DIRECTIONS> Look below for the line containing "n.mapHeld (fun h =>"; from there through the line containing "s.nodes.foldl (fun s x =>", both lines included, please set down each line exactly and nothing else.

Stored data
□ □ □ □ □
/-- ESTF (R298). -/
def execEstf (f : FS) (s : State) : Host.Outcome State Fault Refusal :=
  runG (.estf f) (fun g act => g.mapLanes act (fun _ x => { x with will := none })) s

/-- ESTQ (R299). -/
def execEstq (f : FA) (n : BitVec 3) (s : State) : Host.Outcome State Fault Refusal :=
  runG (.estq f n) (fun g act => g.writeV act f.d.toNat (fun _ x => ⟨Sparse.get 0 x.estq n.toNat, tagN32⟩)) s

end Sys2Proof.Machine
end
□ □ □ □ □
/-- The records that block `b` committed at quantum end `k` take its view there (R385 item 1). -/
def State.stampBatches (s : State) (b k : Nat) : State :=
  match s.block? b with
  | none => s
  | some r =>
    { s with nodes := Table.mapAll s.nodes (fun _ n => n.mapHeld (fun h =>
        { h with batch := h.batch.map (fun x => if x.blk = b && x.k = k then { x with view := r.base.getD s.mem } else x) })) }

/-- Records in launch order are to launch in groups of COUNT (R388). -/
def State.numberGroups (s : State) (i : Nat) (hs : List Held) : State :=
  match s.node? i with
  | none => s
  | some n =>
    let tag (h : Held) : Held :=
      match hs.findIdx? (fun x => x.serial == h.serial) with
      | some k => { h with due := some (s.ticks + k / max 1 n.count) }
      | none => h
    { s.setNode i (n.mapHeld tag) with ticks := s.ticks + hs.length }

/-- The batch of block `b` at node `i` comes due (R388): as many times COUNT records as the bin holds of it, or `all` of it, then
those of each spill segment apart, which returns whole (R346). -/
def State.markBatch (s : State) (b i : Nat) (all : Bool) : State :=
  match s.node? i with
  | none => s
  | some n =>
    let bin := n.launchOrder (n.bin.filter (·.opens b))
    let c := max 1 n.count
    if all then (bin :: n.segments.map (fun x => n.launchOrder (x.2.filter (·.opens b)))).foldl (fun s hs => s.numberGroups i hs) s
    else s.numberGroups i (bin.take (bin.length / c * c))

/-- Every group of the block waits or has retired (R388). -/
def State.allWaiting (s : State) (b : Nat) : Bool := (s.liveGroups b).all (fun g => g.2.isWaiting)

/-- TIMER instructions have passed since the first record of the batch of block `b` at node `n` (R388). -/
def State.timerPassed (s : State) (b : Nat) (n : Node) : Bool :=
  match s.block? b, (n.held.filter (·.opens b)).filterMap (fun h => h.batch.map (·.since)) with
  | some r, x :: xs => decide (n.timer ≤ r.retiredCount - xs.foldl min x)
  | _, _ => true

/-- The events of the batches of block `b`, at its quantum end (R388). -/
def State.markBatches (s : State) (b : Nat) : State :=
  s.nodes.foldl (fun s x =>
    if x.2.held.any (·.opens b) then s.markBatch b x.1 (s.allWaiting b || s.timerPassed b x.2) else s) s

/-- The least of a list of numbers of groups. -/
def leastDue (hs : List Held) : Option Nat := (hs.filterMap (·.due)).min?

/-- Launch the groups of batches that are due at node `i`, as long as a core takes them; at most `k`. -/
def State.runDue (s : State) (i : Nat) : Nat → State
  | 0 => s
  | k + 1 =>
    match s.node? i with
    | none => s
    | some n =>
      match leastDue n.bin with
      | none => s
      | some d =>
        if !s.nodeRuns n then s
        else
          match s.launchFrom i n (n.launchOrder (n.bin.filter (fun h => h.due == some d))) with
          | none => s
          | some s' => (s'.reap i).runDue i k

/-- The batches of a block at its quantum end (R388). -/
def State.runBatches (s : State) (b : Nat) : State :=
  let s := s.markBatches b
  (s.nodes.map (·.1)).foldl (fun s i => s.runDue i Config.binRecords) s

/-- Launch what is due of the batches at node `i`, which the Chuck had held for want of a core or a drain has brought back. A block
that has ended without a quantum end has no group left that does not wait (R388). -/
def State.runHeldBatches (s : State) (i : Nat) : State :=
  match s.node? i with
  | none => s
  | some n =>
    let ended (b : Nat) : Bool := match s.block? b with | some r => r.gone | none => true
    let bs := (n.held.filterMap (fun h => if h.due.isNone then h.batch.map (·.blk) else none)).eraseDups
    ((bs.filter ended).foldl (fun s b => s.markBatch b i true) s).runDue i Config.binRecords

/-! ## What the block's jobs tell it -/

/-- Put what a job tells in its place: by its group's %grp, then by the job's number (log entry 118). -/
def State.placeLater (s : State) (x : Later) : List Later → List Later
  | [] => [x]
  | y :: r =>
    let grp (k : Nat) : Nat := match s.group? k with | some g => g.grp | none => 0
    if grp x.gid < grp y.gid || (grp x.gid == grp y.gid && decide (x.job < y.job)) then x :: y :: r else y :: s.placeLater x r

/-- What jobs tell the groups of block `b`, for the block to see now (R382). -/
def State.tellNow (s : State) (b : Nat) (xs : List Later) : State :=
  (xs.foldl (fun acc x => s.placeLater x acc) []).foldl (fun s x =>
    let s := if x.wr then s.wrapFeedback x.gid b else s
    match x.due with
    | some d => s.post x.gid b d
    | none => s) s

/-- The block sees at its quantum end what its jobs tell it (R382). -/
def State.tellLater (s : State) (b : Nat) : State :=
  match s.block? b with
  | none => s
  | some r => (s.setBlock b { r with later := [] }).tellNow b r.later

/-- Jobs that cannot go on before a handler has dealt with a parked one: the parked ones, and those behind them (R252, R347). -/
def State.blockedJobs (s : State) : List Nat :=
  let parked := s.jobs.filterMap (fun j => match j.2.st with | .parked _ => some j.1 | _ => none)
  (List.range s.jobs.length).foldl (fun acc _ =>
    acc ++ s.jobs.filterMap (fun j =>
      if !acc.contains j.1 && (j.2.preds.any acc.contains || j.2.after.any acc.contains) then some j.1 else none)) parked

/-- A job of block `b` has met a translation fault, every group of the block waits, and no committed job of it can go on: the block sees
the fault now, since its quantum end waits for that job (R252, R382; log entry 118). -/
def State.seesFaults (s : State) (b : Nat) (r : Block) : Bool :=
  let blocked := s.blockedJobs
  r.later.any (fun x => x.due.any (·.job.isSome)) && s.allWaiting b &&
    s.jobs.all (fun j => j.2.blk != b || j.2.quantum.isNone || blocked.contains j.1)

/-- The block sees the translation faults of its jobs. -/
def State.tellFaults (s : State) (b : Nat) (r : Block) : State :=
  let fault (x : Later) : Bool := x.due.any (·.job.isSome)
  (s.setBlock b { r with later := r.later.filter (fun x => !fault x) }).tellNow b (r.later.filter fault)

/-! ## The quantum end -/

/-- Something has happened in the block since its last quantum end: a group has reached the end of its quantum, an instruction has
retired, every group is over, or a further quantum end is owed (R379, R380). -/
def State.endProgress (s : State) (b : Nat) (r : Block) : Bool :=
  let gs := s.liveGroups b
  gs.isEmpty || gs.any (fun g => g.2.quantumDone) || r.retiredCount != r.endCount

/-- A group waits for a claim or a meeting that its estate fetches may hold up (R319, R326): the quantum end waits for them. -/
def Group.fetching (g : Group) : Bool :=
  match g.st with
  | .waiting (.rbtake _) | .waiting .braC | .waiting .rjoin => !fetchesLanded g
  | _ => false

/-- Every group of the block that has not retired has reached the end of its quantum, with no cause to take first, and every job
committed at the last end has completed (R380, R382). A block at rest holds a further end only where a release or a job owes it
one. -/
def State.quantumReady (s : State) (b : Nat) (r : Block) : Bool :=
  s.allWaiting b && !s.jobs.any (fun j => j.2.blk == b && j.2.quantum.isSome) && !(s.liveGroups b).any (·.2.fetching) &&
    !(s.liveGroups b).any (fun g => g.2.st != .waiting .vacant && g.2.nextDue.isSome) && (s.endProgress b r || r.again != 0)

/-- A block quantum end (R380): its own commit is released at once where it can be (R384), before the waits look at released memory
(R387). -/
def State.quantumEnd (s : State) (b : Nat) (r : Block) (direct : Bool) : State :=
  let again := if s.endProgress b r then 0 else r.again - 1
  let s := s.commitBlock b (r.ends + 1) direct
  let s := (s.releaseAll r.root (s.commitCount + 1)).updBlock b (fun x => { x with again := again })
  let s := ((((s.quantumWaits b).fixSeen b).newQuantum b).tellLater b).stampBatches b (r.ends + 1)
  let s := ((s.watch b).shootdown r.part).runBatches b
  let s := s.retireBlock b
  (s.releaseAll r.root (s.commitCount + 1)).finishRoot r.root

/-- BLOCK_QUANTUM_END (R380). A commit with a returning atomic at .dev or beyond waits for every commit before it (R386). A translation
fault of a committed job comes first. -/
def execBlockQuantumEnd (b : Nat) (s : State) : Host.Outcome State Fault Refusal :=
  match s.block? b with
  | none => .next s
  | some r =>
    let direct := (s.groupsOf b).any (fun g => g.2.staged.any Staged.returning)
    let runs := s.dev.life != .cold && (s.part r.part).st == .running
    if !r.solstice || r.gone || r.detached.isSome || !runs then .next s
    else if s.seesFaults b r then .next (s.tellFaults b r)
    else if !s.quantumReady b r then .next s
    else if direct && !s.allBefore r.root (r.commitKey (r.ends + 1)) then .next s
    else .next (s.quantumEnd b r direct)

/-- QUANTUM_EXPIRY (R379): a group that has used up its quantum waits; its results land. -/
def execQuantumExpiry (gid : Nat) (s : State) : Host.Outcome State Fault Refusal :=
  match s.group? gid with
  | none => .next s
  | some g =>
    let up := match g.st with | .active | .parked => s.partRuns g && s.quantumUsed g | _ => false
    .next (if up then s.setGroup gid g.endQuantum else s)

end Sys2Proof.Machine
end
□ □ □ □ □
RESULT>
    { s with nodes := Table.mapAll s.nodes (fun _ n => n.mapHeld (fun h =>
        { h with batch := h.batch.map (fun x => if x.blk = b && x.k = k then { x with view := r.base.getD s.mem } else x) })) }

/-- Records in launch order are to launch in groups of COUNT (R388). -/
def State.numberGroups (s : State) (i : Nat) (hs : List Held) : State :=
  match s.node? i with
  | none => s
  | some n =>
    let tag (h : Held) : Held :=
      match hs.findIdx? (fun x => x.serial == h.serial) with
      | some k => { h with due := some (s.ticks + k / max 1 n.count) }
      | none => h
    { s.setNode i (n.mapHeld tag) with ticks := s.ticks + hs.length }

/-- The batch of block `b` at node `i` comes due (R388): as many times COUNT records as the bin holds of it, or `all` of it, then
those of each spill segment apart, which returns whole (R346). -/
def State.markBatch (s : State) (b i : Nat) (all : Bool) : State :=
  match s.node? i with
  | none => s
  | some n =>
    let bin := n.launchOrder (n.bin.filter (·.opens b))
    let c := max 1 n.count
    if all then (bin :: n.segments.map (fun x => n.launchOrder (x.2.filter (·.opens b)))).foldl (fun s hs => s.numberGroups i hs) s
    else s.numberGroups i (bin.take (bin.length / c * c))

/-- Every group of the block waits or has retired (R388). -/
def State.allWaiting (s : State) (b : Nat) : Bool := (s.liveGroups b).all (fun g => g.2.isWaiting)

/-- TIMER instructions have passed since the first record of the batch of block `b` at node `n` (R388). -/
def State.timerPassed (s : State) (b : Nat) (n : Node) : Bool :=
  match s.block? b, (n.held.filter (·.opens b)).filterMap (fun h => h.batch.map (·.since)) with
  | some r, x :: xs => decide (n.timer ≤ r.retiredCount - xs.foldl min x)
  | _, _ => true

/-- The events of the batches of block `b`, at its quantum end (R388). -/
def State.markBatches (s : State) (b : Nat) : State :=
  s.nodes.foldl (fun s x =>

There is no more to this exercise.